While a Death and Disability clause can be more challenging to secure on a new lease where the landlord extends a considerable amount of concessions to make the deal, this clause is often more achievable on a lease renewal or expansion where a significant amount of the landlord’s investment into the space has already been paid back and ample profit has been realized.

Lease assignability and death and disability clauses are fully negotiable. The basic business points of each can be determined during the initial stages of negotiation with your real estate agent. Additionally, a real estate specific attorney should be consulted in preparing the legally binding lease document that further articulates and protects the finer and more complex points of these clauses.

2. Plan For The Long Term, Brace For Impact In The Short Term

With the uncertainties created by the pandemic, some tenants have become wary of making long-term commitments that were easier to imagine prior to March 2020. Questions and concerns have now replaced where confidence once resided. What if my production and revenue drop significantly? What if my construction or permitting timeline is delayed due to mandated shutdowns? What if I can’t make rent for a brief period? Or payroll? What if I’m forced to close my practice or retire before my lease expires?

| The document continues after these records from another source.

-- ==== Sys2Proof/Machine/Mclk.lean ====
section
/-! DEFINITION. Chapter 05: media clocks and their updates, estimators, mode switches, and the Eddy queries. -/
namespace Sys2Proof.Machine

def modMclk (s : State) (t : Nat) (f : MClk → MClk) : State := modTenant s t (fun x => { x with mclk := f x.mclk })

/-! ### Phase detectors (05 R109) -/

/-- The SOURCE 1 target without its offset, in 2^-32 sample: the full time of RATE_TB times the rate (05 R109, R110). (DESIGN CHOICE for the
rounding, half to even, log entry 107.) -/
def tbTarget (b : TimeBase) (fs : Nat) : Int := divEvenI (b.full * (fs * 2 ^ 32 : Nat)) (1000000000 * 2 ^ 48)

/-- The input position of a stream at its presentation time now, in 2^-32 sample: from its anchor pair, L and r (04 R89). -/
def streamTarget (s : State) (st : Stream) (fsT : Nat) : Int := divEvenI (posAt fsT st.cfg st.rx (tb s (cTb st.cfg)).now) (2 ^ 12)

/-- What the clock's source asks for, without the offset in use; none where the source fails (05 R112). -/
def mclkTarget (s : State) (x : Tenant) : Option Int :=
  let b := x.mclk.bind
  match b.source with
  | 1 => if (tb s b.rateTb).valid then some (tbTarget (tb s b.rateTb) x.fs) else none
  | 2 =>
    match tget s.streams b.object with
    | some st => if st.rx.anchored && st.rx.active && !st.rx.silent && !st.closing then some (streamTarget s st x.fs) else none
    | none => none
  | 3 =>
    let l := lp s b.object
    if l.clk && !l.cfg.isEmpty then some (divEvenI ((l.frames * x.fs * 2 ^ 32 : Nat) : Int) (rateHz (lpRate b.object l.cfg))) else none
  | _ => none

/-- MC_EXT with FRAC, in 2^-32 sample. -/
def MClk.count32 (m : MClk) : Nat := m.acc / 2 ^ 24 % 2 ^ 80

/-- The phase error against a target: both count modulo 2^48 samples (05 R107). -/
def MClk.phaseErr (m : MClk) (z : Int) : Int := sext 80 (toBits 80 ((m.count32 : Int) - z))

/-! ### The update (05 R108, R111, R112) -/

/-- INC moves to what is called for by at most 1 ppm of nominal and stays within 500 ppm of it; also whether the latter held it. -/
def stepInc (nom inc : Nat) (want : Int) : Nat × Bool :=
  let d : Int := ((nom / 1000000 : Nat) : Int)
  let w : Int := ((nom * 500 / 1000000 : Nat) : Int)
  let v := clampI ((inc : Int) - d) ((inc : Int) + d) want
  let z := clampI ((nom : Int) - w) ((nom : Int) + w) v
  (z.toNat, z != v)

/-- The mean of the last updates. -/
def meanInc (m : MClk) : Int := if m.incs.isEmpty then (m.inc : Int) else ((divEven (m.incs.foldl (· + ·) 0) m.incs.length : Nat) : Int)

/-- An event of a media clock: its OBJECT is SOURCE (22 R405). -/
def mclkEv (s : State) (t typ aux : Nat) : State := evT s t typ (tenant s t).mclk.bind.source 0 aux

/-- INC takes a value called for; MCLK_CLAMP is raised once in each second in which the range holds it (05 R108). -/
def setInc (s : State) (t : Nat) (want : Int) (keep : Bool) : State :=
  let x := tenant s t
  let (inc, held) := stepInc x.nomInc x.mclk.inc want
  let due := held && x.mclk.clampAt != some (secs s)
  let s := modMclk s t (fun m => { m with
    inc := inc, incs := if keep then m.incs else (inc :: m.incs).take 1000, clampAt := if held then some (secs s) else m.clampAt })
  if due then mclkEv s t 0x505 0 else s

/-- Whether `|e|` exceeds SLEW_LIMIT at rate `fs`. -/
def beyondSlew (b : Bind) (fs : Nat) (e : Int) : Bool := decide (b.slewLimit * fs * 2 ^ 32 < e.natAbs * 1000000)

/-- The limits within which INC stays, 500 ppm of nominal (05 R108), for the integrator of the loop, 2^-32 INC. -/
def clampInteg (nom : Nat) (z : Int) : Int :=
  let w : Int := ((nom * 500 / 1000000 : Nat) : Int)
  clampI (((nom : Int) - w) * (2 ^ 32 : Nat)) (((nom : Int) + w) * (2 ^ 32 : Nat)) z

/-- The loop of type 2 and damping 1 (for a proportional gain K the integral gain is K^2 / 4) at an update, with phase error `e` in 2^-32
sample: its new integrator and the INC it calls for (05 R111). (DESIGN CHOICE for the rounding, log entry 107.) -/
def loopCalls (nom bw : Nat) (integ e : Int) : Int × Int :=
  let g : Int := (Config.loopGain (10 * bw)).toNat
  let i := clampInteg nom (integ - divEvenI (e * g * g) (2 ^ 10 * 1200000000000))
  (i, divEvenI (i - divEvenI (e * g * (2 ^ 24 : Nat)) 1200000000) (2 ^ 32))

These and other concerns can be effectively mitigated with a few commercial lease strategies.

Early Termination (i.e. Kick-Out) Clauses: Long-term leases are advantageous for both healthcare tenants and landlords. Healthcare professionals are less likely to relocate their office space once established, so 10-year leases or longer can make the most sense. Landlords also prefer to lock in healthcare tenants for long periods and are often willing to offer more concessions in the form of higher tenant improvement allowances, lower lease rates, longer free rent and free build-out periods, and more. When this happens, it’s a win-win scenario.

Even though the odds are that a healthcare tenant won’t have any issues with a long-term lease, there are some circumstances that may warrant early termination.

To reap the benefits and concessions of a long-term lease while still protecting yourself against unforeseen circumstances (like needing to relocate or terminate your lease), including an early termination clause within the lease is a great way to protect yourself. Many landlords are opposed to this clause, but those who concede require that a specific set of conditions are met before early termination is allowed. These conditions will often limit when early termination can be executed to a certain period within the lease term and only after a certain number of years have passed. There will likely be financial penalties associated with termination that fall upon the tenant—having to pay for the unamortized portion of the tenant-improvement allowances or other concessions, for example.

In conclusion, addressing issues such as lease assignability, death and disability, and early termination options can better protect your practice and your real estate from unforeseen circumstances and market conditions, especially during a pandemic. It’s best to negotiate these business points during the non-binding process of working through a letter of intent. Waiting until a lease is drafted and relying solely on attorneys to prescribe solutions to these issues can limit your success in achieving them.